Monday, February 25, 2013

The Great American Political Divide – Urban vs. Non-Urban

[Note: I wrote this post on November 11, 2012, just five days after the presidential election, but saved it rather than posting it. I'm not sure why. Maybe I meant to think about it; maybe I didn't think it was done; maybe I pushed the wrong button. I just read it, now on February 25, 2013, and it seems ready to me. This time I'll hit "Publish" instead of "Save". I realize it's a bit out of date, but I wrote it so I'll post it.]

How is it that Americans are divided? In 2000 the election was razor thin for both POTUS and Congress. 2004 wasn't as close, but it wasn't a blow out for Bush. If less than 100,000 voters changed their minds, Kerry might have been president. 2008 was a wider margin. Some called it a landslide since the Electoral College vote was lopsided. However, the popular vote differential was only 6 percentage points. By the old standards, this wasn't a landslide.

So we come to 2012, and the results are closer than in 2008, but with the same result. I haven't checked state totals yet, but I suspect a shift of between 100,000-200,000 votes would have made Romney president. It was actually a fairly close election by American historical standards.

But, my point here is different. Remember back to the 2000 election results if you can, and the maps that showed the results by county. The land mass of the USA was mostly painted red, showing that the Republican, Bush, carried most of the counties. Democrats won along both Atlantic and Pacific coasts, along the Mississippi, in some border counties, and in pockets here and there.

If someone had put together a similar map in previous elections, I never saw one. But such a map is standard post-election fare now.
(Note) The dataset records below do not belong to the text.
-- ==== Sys2Proof/Machine/Dispatch.lean ====
section
/-!
DEFINITION. exec: for each command of the block one arm, a direct call of its meaning.
-/

namespace Sys2Proof.Machine

/-- The effect of one command on everything but the queue of pending commands. -/
def exec (i : Instr) (s : State) : Host.Outcome State Fault Refusal :=
  match i with
  | .sqTail q idx => Sys2Proof.Machine.execSqTail q idx s
  | .cqHead q idx => Sys2Proof.Machine.execCqHead q idx s
  | .hqCommit q => Sys2Proof.Machine.execHqCommit q s
  | .queueConfigActivate q => Sys2Proof.Machine.execQueueConfigActivate q s
  | .descriptorFetch q reply => Sys2Proof.Machine.execDescriptorFetch q reply s
  | .jobStart q => Sys2Proof.Machine.execJobStart q s
  | .jobEnd q => Sys2Proof.Machine.execJobEnd q s
  | .msixUnmask what => Sys2Proof.Machine.execMsixUnmask what s
  | .hqMark m w => Sys2Proof.Machine.execHqMark m w s
  | .glbHostwin w => Sys2Proof.Machine.execGlbHostwin w s
  | .glbBootGo reply => Sys2Proof.Machine.execGlbBootGo reply s
  | .flr boot => Sys2Proof.Machine.execFlr boot s
  | .perst => Sys2Proof.Machine.execPerst s
  | .perstNRelease boot => Sys2Proof.Machine.execPerstNRelease boot s
  | .d3hot => Sys2Proof.Machine.execD3hot s
  | .returnToD0 => Sys2Proof.Machine.execReturnToD0 s
  | .runProgram q => Sys2Proof.Machine.execRunProgram q s
  | .loadArraysWeights q => Sys2Proof.Machine.execLoadArraysWeights q s
  | .loadArraysTables q => Sys2Proof.Machine.execLoadArraysTables q s
  | .nandIoRead q => Sys2Proof.Machine.execNandIoRead q s
  | .nandIoProgram q => Sys2Proof.Machine.execNandIoProgram q s
  | .nandIoErase q => Sys2Proof.Machine.execNandIoErase q s
  | .nandIoSetFeatures q => Sys2Proof.Machine.execNandIoSetFeatures q s
  | .nandIoGetFeatures q => Sys2Proof.Machine.execNandIoGetFeatures q s
  | .nandIoReadParam q => Sys2Proof.Machine.execNandIoReadParam q s
  | .nandIoReset q => Sys2Proof.Machine.execNandIoReset q s
  | .copy q => Sys2Proof.Machine.execCopy q s
  | .fence q => Sys2Proof.Machine.execFence q s
  | .markOpAdd q => Sys2Proof.Machine.execMarkOpAdd q s
  | .markOpSet q => Sys2Proof.Machine.execMarkOpSet q s
  | .timestamp q => Sys2Proof.Machine.execTimestamp q s
  | .attest q => Sys2Proof.Machine.execAttest q s
  | .signatureEngineStart => Sys2Proof.Machine.execSignatureEngineStart s
  | .setParcels q => Sys2Proof.Machine.execSetParcels q s
  | .nop n w => Sys2Proof.Machine.execNop n w s
  | .add n w => Sys2Proof.Machine.execAdd n w s
  | .sub n w => Sys2Proof.Machine.execSub n w s
  | .and n w => Sys2Proof.Machine.execAnd n w s
  | .or n w => Sys2Proof.Machine.execOr n w s
  | .xor n w => Sys2Proof.Machine.execXor n w s
  | .shl n w => Sys2Proof.Machine.execShl n w s
  | .shr n w => Sys2Proof.Machine.execShr n w s
  | .sra n w => Sys2Proof.Machine.execSra n w s
  | .mul n w => Sys2Proof.Machine.execMul n w s
  | .min n w => Sys2Proof.Machine.execMin n w s
  | .max n w => Sys2Proof.Machine.execMax n w s
  | .slt n w => Sys2Proof.Machine.execSlt n w s
  | .sltu n w => Sys2Proof.Machine.execSltu n w s
  | .seq n w => Sys2Proof.Machine.execSeq n w s
  | .movhi n w => Sys2Proof.Machine.execMovhi n w s
  | .ld64 n w => Sys2Proof.Machine.execLd64 n w s
  | .ld32 n w => Sys2Proof.Machine.execLd32 n w s
  | .st64 n w => Sys2Proof.Machine.execSt64 n w s
  | .st32 n w => Sys2Proof.Machine.execSt32 n w s
  | .dset n w => Sys2Proof.Machine.execDset n w s
  | .dget n w => Sys2Proof.Machine.execDget n w s
  | .doff n w => Sys2Proof.Machine.execDoff n w s
  | .rdtime n w => Sys2Proof.Machine.execRdtime n w s
  | .vadd n w => Sys2Proof.Machine.execVadd n w s
  | .vsub n w => Sys2Proof.Machine.execVsub n w s
  | .vmul n w => Sys2Proof.Machine.execVmul n w s
  | .vfma n w => Sys2Proof.Machine.execVfma n w s
  | .vmax n w => Sys2Proof.Machine.execVmax n w s
  | .vmin n w => Sys2Proof.Machine.execVmin n w s
  | .vbcast n w => Sys2Proof.Machine.execVbcast n w s
  | .vcmplt n w => Sys2Proof.Machine.execVcmplt n w s
  | .vcmpeq n w => Sys2Proof.Machine.execVcmpeq n w s
  | .vredsum n w => Sys2Proof.Machine.execVredsum n w s
  | .vredmax n w => Sys2Proof.Machine.execVredmax n w s
  | .vld n w => Sys2Proof.Machine.execVld n w s
  | .vst n w => Sys2Proof.Machine.execVst n w s
  | .vsta n w => Sys2Proof.Machine.execVsta n w s
  | .mLd n w => Sys2Proof.Machine.execMLd n w s
  | .mSt n w => Sys2Proof.Machine.execMSt n w s
  | .mSta n w => Sys2Proof.Machine.execMSta n w s
  | .mma n w => Sys2Proof.Machine.execMma n w s
  | .mmaz n w => Sys2Proof.Machine.execMmaz n w s
  | .aclr n w => Sys2Proof.Machine.execAclr n w s
  | .aconv n w => Sys2Proof.Machine.execAconv n w s
  | .maa n w => Sys2Proof.Machine.execMaa n w s
  | .qnt n w => Sys2Proof.Machine.execQnt n w s
  | .dqn n w => Sys2Proof.Machine.execDqn n w s
  | .qact n w => Sys2Proof.Machine.execQact n w s
  | .msig n w => Sys2Proof.Machine.execMsig n w s
  | .mwait n w => Sys2Proof.Machine.execMwait n w s
  | .bar n w => Sys2Proof.Machine.execBar n w s
  | .sFence n w => Sys2Proof.Machine.execSFence n w s
  | .br n w => Sys2Proof.Machine.execBr n w s
  | .brc n w => Sys2Proof.Machine.execBrc n w s
  | .call n w => Sys2Proof.Machine.execCall n w s
  | .jr n w => Sys2Proof.Machine.execJr n w s
  | .loop n w => Sys2Proof.Machine.execLoop n w s
  | .endProg n w => Sys2Proof.Machine.execEndProg n w s
  | .eopen n w => Sys2Proof.Machine.execEopen n w s
  | .ecloseCommit n w => Sys2Proof.Machine.execEcloseCommit n w s
  | .ecloseDiscard n w => Sys2Proof.Machine.execEcloseDiscard n w s
  | .efence n w => Sys2Proof.Machine.execEfence n w s
  | .instructionRetire n e => Sys2Proof.Machine.execInstructionRetire n e s
  | .conversionStart n => Sys2Proof.Machine.execConversionStart n s
  | .markSignalVisible n => Sys2Proof.Machine.execMarkSignalVisible n s
  | .markWaitEnd n => Sys2Proof.Machine.execMarkWaitEnd n s
  | .barrierRelease q b => Sys2Proof.Machine.execBarrierRelease q b s
  | .kick n => Sys2Proof.Machine.execKick n s
  | .programmerStart => Sys2Proof.Machine.execProgrammerStart s
  | .arrayProgrammingEnd k failCells maxIter => Sys2Proof.Machine.execArrayProgrammingEnd k failCells maxIter s
  | .heldTableWrite n => Sys2Proof.Machine.execHeldTableWrite n s
  | .stnBenchCtrl n a go => Sys2Proof.Machine.execStnBenchCtrl n a go s
  | .benchmarkMeasurementEnd n codes => Sys2Proof.Machine.execBenchmarkMeasurementEnd n codes s
  | .trvStart ch => Sys2Proof.Machine.execTrvStart ch s
  | .trvPause ch => Sys2Proof.Machine.execTrvPause ch s
  | .paused ch => Sys2Proof.Machine.execPaused ch s
  | .trvResume ch => Sys2Proof.Machine.execTrvResume ch s
  | .trvCancel ch => Sys2Proof.Machine.execTrvCancel ch s
  | .trvChnOwner ch c valid => Sys2Proof.Machine.execTrvChnOwner ch c valid s
  | .trvChnCommit ch => Sys2Proof.Machine.execTrvChnCommit ch s
  | .tick g => Sys2Proof.Machine.execTick g s
  | .traverseDescriptorFetch ch reply => Sys2Proof.Machine.execTraverseDescriptorFetch ch reply s
  | .traverseReadCompletion who gen data => Sys2Proof.Machine.execTraverseReadCompletion who gen data s
  | .descriptorEnd ch => Sys2Proof.Machine.execDescriptorEnd ch s
  | .accessFail who => Sys2Proof.Machine.execAccessFail who s
  | .tckCommit => Sys2Proof.Machine.execTckCommit s
  | .nfcCommit => Sys2Proof.Machine.execNfcCommit s
  | .nfcSetActivate => Sys2Proof.Machine.execNfcSetActivate s
  | .nandOperationStart u => Sys2Proof.Machine.execNandOperationStart u s
  | .statusPoll u ready fail => Sys2Proof.Machine.execStatusPoll u ready fail s
  | .nandOperationEnd u data => Sys2Proof.Machine.execNandOperationEnd u data s
  | .codewordDecode u k outcome => Sys2Proof.Machine.execCodewordDecode u k outcome s
  | .nandTimeout u => Sys2Proof.Machine.execNandTimeout u s
  | .oklCommit => Sys2Proof.Machine.execOklCommit s
  | .oklCtxCommit c => Sys2Proof.Machine.execOklCtxCommit c s
  | .bindingActivate c => Sys2Proof.Machine.execBindingActivate c s
  | .retrain p => Sys2Proof.Machine.execRetrain p s
  | .portDisable p => Sys2Proof.Machine.execPortDisable p s
  | .linkTrainingEnd p width => Sys2Proof.Machine.execLinkTrainingEnd p width s
  | .hello p m => Sys2Proof.Machine.execHello p m s
  | .write p m => Sys2Proof.Machine.execWrite p m s
  | .read p m => Sys2Proof.Machine.execRead p m s
  | .markAdd p m => Sys2Proof.Machine.execMarkAdd p m s
  | .flush p m => Sys2Proof.Machine.execFlush p m s
  | .readResp p m => Sys2Proof.Machine.execReadResp p m s
  | .flushAck p m => Sys2Proof.Machine.execFlushAck p m s
  | .errResp p m => Sys2Proof.Machine.execErrResp p m s
  | .abort p m => Sys2Proof.Machine.execAbort p m s
  | .nak p ack => Sys2Proof.Machine.execNak p ack s
  | .ackInterval p => Sys2Proof.Machine.execAckInterval p s
  | .linkSilence p => Sys2Proof.Machine.execLinkSilence p s
  | .responseTimeout tag => Sys2Proof.Machine.execResponseTimeout tag s
  | .ctxReset c go => Sys2Proof.Machine.execCtxReset c go s
  | .contextResetSequence c => Sys2Proof.Machine.execContextResetSequence c s
  | .sampleTimeout c => Sys2Proof.Machine.execSampleTimeout c s
  | .revocation c => Sys2Proof.Machine.execRevocation c s
  | .ctxEscCommit => Sys2Proof.Machine.execCtxEscCommit s
  | .ctxPtCommit c => Sys2Proof.Machine.execCtxPtCommit c s
  | .parcelTableActivate c => Sys2Proof.Machine.execParcelTableActivate c s
  | .shmMode split => Sys2Proof.Machine.execShmMode split s
  | .shmCntClear => Sys2Proof.Machine.execShmCntClear s
  | .stnCntClear n => Sys2Proof.Machine.execStnCntClear n s
  | .stnExecClear n => Sys2Proof.Machine.execStnExecClear n s
  | .nfcCntClear => Sys2Proof.Machine.execNfcCntClear s
  | .ctxSpecClear c => Sys2Proof.Machine.execCtxSpecClear c s
  | .pwrClkCtrl div vcore => Sys2Proof.Machine.execPwrClkCtrl div vcore s
  | .dividerSwitch => Sys2Proof.Machine.execDividerSwitch s
  | .vcoreForce vcore => Sys2Proof.Machine.execVcoreForce vcore s
  | .pllUnlock => Sys2Proof.Machine.execPllUnlock s
  | .pllNoLock => Sys2Proof.Machine.execPllNoLock s
  | .strapLatch straps boot => Sys2Proof.Machine.execStrapLatch straps boot s
  | .firmwareStart found => Sys2Proof.Machine.execFirmwareStart found s
  | .fwStartTimeout => Sys2Proof.Machine.execFwStartTimeout s
  | .supplyRetry boot => Sys2Proof.Machine.execSupplyRetry boot s
  | .trimEntry => Sys2Proof.Machine.execTrimEntry s
  | .holdEntry => Sys2Proof.Machine.execHoldEntry s
  | .forcedHold => Sys2Proof.Machine.execForcedHold s
  | .pwrForceHoldSet => Sys2Proof.Machine.execPwrForceHoldSet s
  | .pwrForceHoldClear => Sys2Proof.Machine.execPwrForceHoldClear s
  | .drainAbort => Sys2Proof.Machine.execDrainAbort s
  | .holdWake => Sys2Proof.Machine.execHoldWake s
  | .dormantNotice => Sys2Proof.Machine.execDormantNotice s
  | .dormantNoticeCancel => Sys2Proof.Machine.execDormantNoticeCancel s
  | .dormantEntry => Sys2Proof.Machine.execDormantEntry s
  | .dormantWake w => Sys2Proof.Machine.execDormantWake w s
  | .supplyWarn vsys => Sys2Proof.Machine.execSupplyWarn vsys s
  | .warningRecovery vsys => Sys2Proof.Machine.execWarningRecovery vsys s
  | .holdoffEnd => Sys2Proof.Machine.execHoldoffEnd s
  | .borVsys => Sys2Proof.Machine.execBorVsys s
  | .borVsysRelease boot => Sys2Proof.Machine.execBorVsysRelease boot s
  | .cold => Sys2Proof.Machine.execCold s
  | .borLp => Sys2Proof.Machine.execBorLp s
  | .dftEn => Sys2Proof.Machine.execDftEn s
  | .chargeSample sense vsys => Sys2Proof.Machine.execChargeSample sense vsys s
  | .supCharge w => Sys2Proof.Machine.execSupCharge w s
  | .pwrPadRelease go => Sys2Proof.Machine.execPwrPadRelease go s
  | .fieldBookFlushEnd => Sys2Proof.Machine.execFieldBookFlushEnd s
  | .fbkFlush => Sys2Proof.Machine.execFbkFlush s
  | .fbkDrvLog code => Sys2Proof.Machine.execFbkDrvLog code s
  | .idkPmkBurn v => Sys2Proof.Machine.execIdkPmkBurn v s
  | .pmkBurnEnd => Sys2Proof.Machine.execPmkBurnEnd s
  | .idkCommit => Sys2Proof.Machine.execIdkCommit s
  | .idkVfyGo => Sys2Proof.Machine.execIdkVfyGo s
  | .verifyEnd req img => Sys2Proof.Machine.execVerifyEnd req img s
  | .sernDataWrite u b => Sys2Proof.Machine.execSernDataWrite u b s
  | .sernDataRead u => Sys2Proof.Machine.execSernDataRead u s
  | .sernStatRead u => Sys2Proof.Machine.execSernStatRead u s
  | .sernCommit u => Sys2Proof.Machine.execSernCommit u s
  | .serSetActivate u => Sys2Proof.Machine.execSerSetActivate u s
  | .characterStart u => Sys2Proof.Machine.execCharacterStart u s
  | .characterReceived u c => Sys2Proof.Machine.execCharacterReceived u c s
  | .ser1LinHdr id go => Sys2Proof.Machine.execSer1LinHdr id go s
  | .ser1LinWake us go => Sys2Proof.Machine.execSer1LinWake us go s
  | .wakePulseEnd => Sys2Proof.Machine.execWakePulseEnd s
  | .breakSeen => Sys2Proof.Machine.execBreakSeen s
  | .pid h => Sys2Proof.Machine.execPid h s
  | .frameEnd e => Sys2Proof.Machine.execFrameEnd e s
  | .hdrTimeout => Sys2Proof.Machine.execHdrTimeout s
  | .noResponse r => Sys2Proof.Machine.execNoResponse r s
  | .wakeSeen => Sys2Proof.Machine.execWakeSeen s
  | .mgtRead addr count => Sys2Proof.Machine.execMgtRead addr count s
  | .mgtWrite addr bytes => Sys2Proof.Machine.execMgtWrite addr bytes s
  | .mgtPwrCmdHoldSet => Sys2Proof.Machine.execMgtPwrCmdHoldSet s
  | .mgtPwrCmdHoldClear => Sys2Proof.Machine.execMgtPwrCmdHoldClear s
  | .mgtPwrCmdFlush => Sys2Proof.Machine.execMgtPwrCmdFlush s
  | .mgtPwrCmdPadRelease => Sys2Proof.Machine.execMgtPwrCmdPadRelease s
  | .busTimeout => Sys2Proof.Machine.execBusTimeout s
  | .mgtCopyRefresh vsys => Sys2Proof.Machine.execMgtCopyRefresh vsys s
  | .lowWordRead r => Sys2Proof.Machine.execLowWordRead r s
  | .fieldBookEntryRead off => Sys2Proof.Machine.execFieldBookEntryRead off s
  | .registerWrite r reply => Sys2Proof.Machine.execRegisterWrite r reply s
  | .flit p f => Sys2Proof.Machine.execFlit p f s
  | .undefinedOpcode n word => Sys2Proof.Machine.execUndefinedOpcode n word s
  | .falseStart u start => Sys2Proof.Machine.execFalseStart u start s
  | .pcieLinkL0 => Sys2Proof.Machine.execPcieLinkL0 s
  | .wakeOutNTimeout => Sys2Proof.Machine.execWakeOutNTimeout s
  | .dftEnLow boot => Sys2Proof.Machine.execDftEnLow boot s
  | .flrNandWait => Sys2Proof.Machine.execFlrNandWait s

end Sys2Proof.Machine
end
The maps in 2004, 2008, and 2012 are all similar to 2000: lots of red, blue on the coast and a few other places. People have made a big deal arguing about those maps, one side claiming they are significant, showing how little of the nations supports the Democrats. Others create population-proportioned maps of the same areas, organized by state, which shows distortions but which are supposedly balanced by population.

As I looked at those maps and studied them, it wasn't difficult to see, with even a basic knowledge of our nation's geography, that urban areas were blue and other areas were red. Not exclusively so, but mostly. Thus I came to the conclusion that our divide in the USA is urban areas vs. non-urban areas, with the suburbs stuck in the middle. It's not really Republican vs. Democrat, or liberal vs. conservative, or minority vs. white. It's urban vs. non-urban. Non-urban could be defined truly rural areas, exurbs, and farther out suburbs. The near-in suburbs would be urban rather than non-urban. How else might you define it? Maybe those areas served by regular and frequent mass transit would be considered urban, those areas with no mass transit system or with a "call for service", or unscheduled system, would be non-urban.

The goals for and desires from life are different for those who live where the population density is 100 people per acre rather than 100 acres per person. Sociologists and political scientists will have to be the ones to figure out exactly why.

But it seems that urban dwellers expect more from the government. Since Democrats generally look for government solutions in places where Republicans look for private sector solutions, it's no wonder that urban areas migrate to he Democratic party. And since many in non-urban areas tend toward "rugged individualism," it's natural that they move in the direction of the Republican party.

Certainly this is a simplification. Party affiliation is sometimes family based, sometimes based on specific policies, such as economics or social issues. But even some of these are based on the urban or non-urban circumstances.

This is a fairly new conclusion I've come to. I think I always knew this, but hadn't articulated it. I'm going to think through it some more. Maybe in a future piece I'll have more to say about it.